And let's type in Google: Lumix GH5 footage

What do you get on top of the list? The below video... and honnestly a very nice result and pleasing images.


----------



## padam (May 27, 2021)

telemaque said:


> They might offer what you say with a modification of the S5 software.
> When you see what is already available on the S5, this might be an option for them?
> 
> 
> ...


No, that sensor is yesterday's news. It has no FF 4K60P (only APS-C) no 4K120P of any kind and also much more rolling shutter.

The sensor in the R5 is more advanced compared to this one but FF 4K60P is line-skipped and the 4K120P is lower quality. 8K is not worth it for this.

Again, the main problem with a 6K camera like this is that it really starts to cannibalise higher-end cinema cameras while also being able to shoot good stills.


----------



## EOS 4 Life (May 27, 2021)

telemaque said:


> They might offer what you say with a modification of the S5 software.
> When you see what is already available on the S5, this might be an option for them?
> 
> 
> ...


S5 overheats while shooting 4K 60 FPS.
Even the larger and actively cooled S1H has a crop at 4K 60 FPS.


----------



## melgross (May 28, 2021)

preppyak said:


> Sounds like a problem with your work; I've had amazing results, significantly better than anything I was getting out of a Canon camera at that price point (the XXD series or even like a 7D).
> 
> 
> 
> ...


You can’t get more dynamic range with coatings. You can possibly get just a bit less flare, but that’s not the same thing.


----------



## Skyscraperfan (May 29, 2021)

Jared Polin had a good point: Why buy this camera, if you can get a full frame camera from Panasonic for the same price? Or could you use full frame lenses on it and get much more reach because of the higher crop? That would be interesting for bird photographers or plane spotters.


----------



## EOS 4 Life (May 29, 2021)

Skyscraperfan said:


> Jared Polin had a good point: Why buy this camera, if you can get a full frame camera from Panasonic for the same price? Or could you use full frame lenses on it and get much more reach because of the higher crop? That would be interesting for bird photographers or plane spotters.

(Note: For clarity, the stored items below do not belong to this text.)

/-- A status of class Discard, raised in LOADING, keeps the invariant (R114). -/
theorem inv_raise_discard {s : State} {e : Status} (h : Inv s) (he : effectClass e = .discard) (hn : e ≠ .ok)
    (ht : s.tstate = .loading) : Inv (raise e s) := by
  rw [raise_discard s he]
  have hs := noSession_of_loading h ht
  refine ⟨rfl, rfl, fun hne => ⟨rfl, hs.encSymcnt, hs.encBitcnt⟩, errOk_record h.err hn rfl rfl, ?_⟩
  exact ⟨⟨rfl, rfl, rfl, rfl⟩, rfl, ⟨rfl, rfl, hs.decBitcnt, hs.decSymcnt, hs.encSymcnt, hs.encBitcnt, rfl⟩⟩

/-- A status of class Halt, raised in a running session, keeps the invariant (R243). -/
theorem inv_raise_halt {s : State} {e : Status} (h : Inv s) (he : effectClass e = .halt) (hn : e ≠ .ok)
    (ht : s.tstate = .ready) (hd : s.dstate = .run) : Inv (raise e s) := by
  rw [raise_halt s he]
  refine h.of_ready ⟨rfl, rfl, rfl, rfl, rfl, rfl, rfl⟩ ht ht rfl (fun _ => ⟨rfl, rfl⟩)
      (errOk_record h.err hn rfl rfl) ?_
  exact ⟨fun h => by simp at h, fun _ => (h.session ht).2 (by simp [hd])⟩

/-- The cleared error record. -/
theorem errOk_zero : errOk (State.resetOf true) := ⟨⟨.ok, rfl⟩, ⟨.ok, rfl⟩, by decide⟩

/-- A state that holds an incomplete tree, with everything else as in a LOADING state, meets the invariant. -/
theorem inv_of_grown_loading {s t : State} {p : Partial} (h : Inv s) (ht : s.tstate = .loading) (hg :
    Grown t (.inl p))
  (hsm : partialSize p ≤ 511) (h1 : t.tstate = .loading)
  (h2 : t.code = s.code) (h3 : t.hasEncoder = s.hasEncoder) (he1 : t.errFirst = s.errFirst) (he2 :
      t.errLast = s.errLast)
  (hd : t.dstate = s.dstate) (hc : t.cur = s.cur) (c1 : t.decBitcnt = s.decBitcnt) (c2 : t.decSymcnt = s.decSymcnt)
  (c3 : t.encSymcnt = s.encSymcnt) (c4 : t.encBitcnt = s.encBitcnt) : Inv t := by
  have hs := noSession_of_loading h ht
  have herr := h.err
  refine ⟨hg.keys, by rw [h2, h.code], fun hne => ⟨h2.trans hs.code, c3.trans hs.encSymcnt,
      c4.trans hs.encBitcnt⟩, by rw [he1, he2]; exact herr, ?_⟩
  rw [treeOk, h1]
  exact ⟨.inr ⟨p, hg.holds, hg.slots, hg.counts, hsm⟩, hd.trans hs.dstate, hc.trans hs.cur,
      c1.trans hs.decBitcnt, c2.trans hs.decSymcnt, c3.trans hs.encSymcnt, c4.trans hs.encBitcnt, h2.trans hs.code⟩

/-- An allocation in a LOADING state that meets the invariant gives a tree in the making (R115). -/
theorem grown_of_inv {s : State} (h : Inv s) (ht : s.tstate = .loading) (hn : s.ncnt ≠ 511) (tag : Tag) (b : Byte)
    (hb : tag = .leaf → isPresent s b = false) : ∃ x, Grown (allocNode tag b s) x ∧ growthSize x ≤ 511 := by
  have := h.tree; rw [treeOk, ht] at this
  rcases this.1 with h1 | ⟨p, hp⟩
  · exact ⟨_, allocNode_first h.nodes h1 tag b, by cases tag <;> simp [seed, growthSize, partialSize, treeSize]⟩
  · have hlt : partialSize p < 511 := by
      have h1 := hp.small
      have h2 := hp.counts.ncnt
      have : s.ncnt.toNat ≠ 511 := fun h => hn (BitVec.eq_of_toNat_eq h)
      simp only [Config.nodeCap] at h1; omega
    refine ⟨_, allocNode_next h.nodes hp hlt tag b fun h hm => ?_, ?_⟩
    · have := (hp.counts.present b).2 hm; rw [hb h] at this; cases this
    · rw [attach_size]; cases tag <;> simp [seed, growthSize, partialSize, treeSize] <;> omega

/-- A response does not touch the invariant. -/
theorem inv_respond {s : State} (r : Response) (h : Inv s) : Inv (respond r s) :=
  h.of_same ⟨rfl, rfl, rfl, rfl, rfl, rfl, rfl⟩ rfl (.inl rfl) ⟨rfl, rfl, rfl, rfl, rfl, rfl⟩ h.err

/-- In LOADING the invariant does not rest on LSYM. -/
theorem inv_setLsym {s : State} (h : Inv s) (ht : s.tstate = .loading) (b : Bool) : Inv { s with lsym := b } :=
  h.of_same ⟨rfl, rfl, rfl, rfl, rfl, rfl, rfl⟩ rfl (.inr ht) ⟨rfl, rfl, rfl, rfl, rfl, rfl⟩ h.err

/-- An allocation that leaves slots pending keeps the invariant (R115). -/
theorem inv_alloc {s : State} (h : Inv s) (ht : s.tstate = .loading) (hn : s.ncnt ≠ 511) (tag : Tag) (b : Byte)
    (hb : tag = .leaf → isPresent s b = false) (hs : (allocNode tag b s).slots ≠ []) : Inv (allocNode tag b s) := by
  obtain ⟨x, hg, hsz⟩ := grown_of_inv h ht hn tag b hb
  cases x with
  | inr t => exact absurd hg.slots hs
  | inl p =>
    exact inv_of_grown_loading h ht hg hsz (by simp [ht]) (by simp) (by simp) (by simp) (by simp) (by simp)
        (by simp) (by simp) (by simp) (by simp) (by simp)

/-- An allocation that fills the last slot, with Complete, keeps the invariant (R117, R118). -/
theorem inv_complete {s : State} (h : Inv s) (ht : s.tstate = .loading) (hl : s.lsym = false) (hn :
    s.ncnt ≠ 511) (tag : Tag) (b : Byte)
    (hb : tag = .leaf → isPresent s b = false) (hs : (allocNode tag b s).slots = []) :
        Inv (complete (allocNode tag b s)) := by
  obtain ⟨x, hg, hsz⟩ := grown_of_inv h ht hn tag b hb
  have hns := noSession_of_loading h ht
  cases x with
  | inl p => rw [hg.slots] at hs; exact absurd hs (partialSlots_ne_nil _ _)
  | inr t =>
    have hT := complete_holdsTree hg
    have herr := h.err
    refine ⟨hg.keys, ?_, ?_, ?_, ?_⟩
    · simp only [complete]
      split
      · exact storeWf_buildCode (by simp [hns.code, storeWf])
      · simp [hns.code, storeWf]
    · intro hne
      have hne' : s.hasEncoder = false := by simpa [complete] using hne
      simp [complete, hne', hns.code, hns.encSymcnt, hns.encBitcnt]
    · simpa [complete] using herr
    · rw [treeOk];
      simp only [complete]
      refine ⟨⟨t, hT⟩, by simpa using hs, by simpa using hl, fun _ => rfl, fun h => by simp at h⟩

/-- A child of an internal node lies above it, inside the tree (R122). -/
theorem exists_child {m : List (Nat × Node)} {T : Tree} {base k : Nat} {e : Node} (hh : holdsAt m base T) (hk1 :
    base ≤ k) (hk2 : k < base + treeSize T)
   (he : storeRead m k = some e) (hi : e.tag = .internal) (t : Bit) : ∃ c, (if t then e.right else e.left)
       = some (BitVec.ofNat 9 c) ∧ base < c ∧ c < base + treeSize T := by
  induction T generalizing base with
  | leaf s =>
    simp only [treeSize] at hk2
    obtain rfl : k = base := by omega
    rw [holdsAt] at hh; rw [hh] at he; cases he; simp at hi
  | internal l r ihl ihr =>
    simp only [treeSize] at hk2 ⊢
    simp only [holdsAt] at hh
    have := treeSize_pos l
    have := treeSize_pos r
    by_cases hkb : k = base
    · subst hkb
      rw [hh.1] at he; cases he
      cases t
      · exact ⟨k+1, rfl, by omega, by omega⟩
      · exact ⟨k+1+treeSize l, rfl, by omega, by omega⟩
    · by_cases hkl : k < base + 1 + treeSize l
      · obtain ⟨c, h1, h2, h3⟩ := ihl hh.2.1 (by omega) (by omega); exact ⟨c, h1, by omega, by omega⟩
      · obtain ⟨c, h1, h2, h3⟩ := ihr hh.2.2 (by omega) (by omega); exact ⟨c, h1, by omega, by omega⟩

/-- In RUN on a tree that is not degenerate, CUR is an internal node and both its children are nodes (R168). -/
theorem walk_child {s : State} (h : Inv s) (ht : s.tstate = .ready) (hd : s.dstate = .run) (hg :
    degen s = false) (t : Bit) :
   s.cur.toNat < s.ncnt.toNat ∧ (nodeRead s s.cur).tag = .internal ∧
       (nodeChild s s.cur t).toNat < s.ncnt.toNat ∧ 0 < (nodeChild s s.cur t).toNat ∧
   (if t then (nodeRead s s.cur).right else (nodeRead s s.cur).left) = some (nodeChild s s.cur t) := by
  obtain ⟨h1, h2⟩ := ((h.session ht).2 (by simp [hd])).resolve_left (by simp [hg])
  obtain ⟨T, hT⟩ := h.exists_tree ht
  have hn : s.ncnt.toNat = treeSize T := hT.counts.ncnt
  obtain ⟨c, h3, h4, h5⟩ := exists_child hT.holds (Nat.zero_le _) (by omega) (h.read h1) h2 t
  have := hT.size_le
  have hc : nodeChild s s.cur t = BitVec.ofNat 9 c := by simp [nodeChild, h3]
  rw [hc, toNat_ofNat9 (by omega)]
  exact ⟨h1, h2, by omega, by omega, h3⟩

/-- The root of a tree that is not degenerate is internal. -/
theorem root_internal {s : State} (h : Inv s) (ht : s.tstate = .ready) (hg : degen s = false) :
    (0:NodeIdx).toNat < s.ncnt.toNat ∧ (nodeRead s 0).tag = .internal := by
  obtain ⟨T, hT⟩ := h.exists_tree ht
  have hn := hT.counts.ncnt
  have hh := hT.holds
  cases T with
  | leaf b =>
    simp only [treeSize] at hn
    have : s.ncnt = 1 := BitVec.eq_of_toNat_eq hn
    rw [degen_iff.2 ⟨ht, this⟩] at hg; cases hg
  | internal l r =>
    simp only [treeSize] at hn
    refine ⟨by simp; omega, ?_⟩
    have h0 := hh.1
    unfold nodeRead; change ((storeRead s.nodes 0).getD _).tag = _; rw [h0]; rfl

/-- Every command keeps the invariant. -/
theorem inv_effect {s t : State} {i : Instr} (h : Inv s) (he : Effect i s t) : Inv t := by
  have hrun : ∀ (b c x y), s.tstate = .ready → (b = .run ∧ c = 0 ∨ b = .idle ∧ c = 0) → Inv {
      s with dstate := b, cur := c, decBitcnt := x, decSymcnt := y } := by
    intro b c x y ht hb
    refine h.of_ready ⟨rfl, rfl, rfl, rfl, rfl, rfl, rfl⟩ ht ht rfl (fun _ => ⟨rfl, rfl⟩) h.err ?_
    have hc : c = 0 := by rcases hb with h | h <;> exact h.2
    subst hc
    refine ⟨fun _ => rfl, fun _ => ?_⟩
    by_cases hg : degen s = true
    · exact .inl ⟨rfl, hg⟩
    · have := root_internal h ht (by simpa using hg); exact .inr this
  cases he with
  | nop => exact inv_respond _ h
  | reset =>
    refine inv_respond _ ⟨rfl, rfl, fun _ => ⟨rfl, rfl, rfl⟩, errOk_zero, ?_⟩
    exact ⟨⟨rfl, rfl, rfl, rfl⟩, rfl, ⟨rfl, rfl, rfl, rfl, rfl, rfl, rfl⟩⟩
  | clrErr =>
    exact inv_respond _ (h.of_same ⟨rfl, rfl, rfl, rfl, rfl, rfl, rfl⟩ rfl (.inl rfl) ⟨rfl, rfl, rfl, rfl, rfl,
        rfl⟩ errOk_zero)
  | readReg => exact inv_respond _ h
  | badRegister => exact inv_raise_none h rfl (by decide)
  | treeStart =>
    refine inv_respond _ ⟨rfl, rfl, fun _ => ⟨rfl, rfl, rfl⟩, h.err, ?_⟩
    exact ⟨.inl ⟨rfl, rfl, rfl, rfl⟩, ⟨rfl, rfl, rfl, rfl, rfl, rfl, rfl⟩⟩
  | byteOutside ht => exact inv_raise_none h rfl (by decide)
  | leafMarker ht hl => exact inv_respond _ (inv_setLsym h ht _)
  | badMarker ht hl h0 h1 => exact inv_raise_discard h rfl (by decide) ht
  | dupSymbol ht hl hp => exact inv_raise_discard h rfl (by decide) ht
  | overflow ht hb hn => exact inv_raise_discard h rfl (by decide) ht
  | allocInternal ht hl hn => exact inv_respond _ (inv_alloc h ht hn _ _ (by simp) (allocNode_internal_slots _ _))
  | allocLeaf ht hl hp hn hs => exact inv_respond _ (inv_alloc (inv_setLsym h ht false) ht hn _ _ (fun _ => hp) hs)
  | completes ht hl hp hn hs =>
    exact inv_respond _ (inv_complete (inv_setLsym h ht false) ht rfl hn _ _ (fun _ => hp) hs)
  | endEmpty ht => exact inv_raise_none h rfl (by decide)
  | endLoading ht => exact inv_raise_discard h rfl (by decide) ht
  | endReady ht => exact inv_respond _ h
  | startNoTree ht => exact inv_raise_none h rfl (by decide)
  | start ht => exact inv_respond _ (hrun _ _ _ _ ht (.inl ⟨rfl, rfl⟩))
  | noTree hi ht => exact inv_raise_none h rfl (by decide)
  | halted hi ht hd => exact inv_raise_none h rfl (by decide)
  | idle hi ht hd => exact inv_raise_none h rfl (by decide)
  | degenZero hi ht hd hg =>
    refine inv_respond _ (h.of_ready ⟨rfl, rfl, rfl, rfl, rfl, rfl, rfl⟩ ht ht rfl (fun _ => ⟨rfl, rfl⟩) h.err ?_)
    exact h.session ht
  | degenOne hi ht hd hg => exact inv_raise_halt h rfl (by decide) ht hd
  | walkLeaf hi ht hd hg hx =>
    refine inv_respond _ (h.of_ready ⟨rfl, rfl, rfl, rfl, rfl, rfl, rfl⟩ ht ht rfl (fun _ => ⟨rfl, rfl⟩) h.err ?_)
    have := root_internal h ht hg; exact ⟨fun _ => rfl, fun _ => .inr this⟩
  | walkInternal hi ht hd hg hx =>
    refine inv_respond _ (h.of_ready ⟨rfl, rfl, rfl, rfl, rfl, rfl, rfl⟩ ht ht rfl (fun _ => ⟨rfl, rfl⟩) h.err ?_)
    obtain ⟨h1, h2, h3, h4, h5⟩ := walk_child h ht hd hg (by assumption)
    exact ⟨fun h => by simp [countBit, hd] at h, fun _ => .inr ⟨h3, hx⟩⟩
  | invalidBit hc ht hd => exact inv_raise_halt h rfl (by decide) ht hd
  | truncated ht hd hc => exact inv_raise_halt h rfl (by decide) ht hd
  | ends ht hd hc => exact inv_respond _ (hc ▸ hrun _ _ _ _ ht (.inr ⟨rfl, rfl⟩))
  | noEncoder he => exact inv_raise_none h rfl (by decide)
  | encNoTree he ht => exact inv_raise_none h rfl (by decide)
  | unknownSymbol he ht hp => exact inv_raise_none h rfl (by decide)
  | encodes he ht hp =>
    refine inv_respond _ (h.of_ready ⟨rfl, rfl, rfl, rfl, rfl, rfl, rfl⟩ ht ht rfl (fun h =>
        by rw [he] at h; cases h) h.err (h.session ht))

Jared Polin hates crop sensors and DSLRs and thinks that they should always be cheaper even if they are better in every way.


----------



## melgross (May 29, 2021)

EOS 4 Life said:


> Jared Polin hates crop sensors and DSLRs and thinks that they should always be cheaper even if they are better in every way.


I agree with him, and they’re never better in every way. They aren’t even that much smaller and lighter any more.

give it up people, we’re never going to see more than a handful of true pro lenses on APS-C cameras. And reality shows that these old, obsolete 4:3 sensors can get lenses that may be better than they can use, and so what?

so if you mostly have to use FF lenses on a crop sensor, what’s the point? A few ounces of difference in the body weight? The FF camera is going to have higher resolution, possibly much higher, so you can crop, when you want to, and get pretty much the same magnification as you would have gotten with the crop sensor, plus FF resolution everywhere else.


----------



## fasterquieter (Jun 1, 2021)

preppyak said:


> Sounds like a problem with your work; I've had amazing results, significantly better than anything I was getting out of a Canon camera at that price point (the XXD series or even like a 7D).
> 
> 
> 
> ...


The video was blurry, as I relied on autofocus. My Panasonic would constantly lose focus on people's faces. Canon's DPAF fixed that for me. I have no interest in trying to focus manually. The actual quality of the footage from the Panasonic was great though.


----------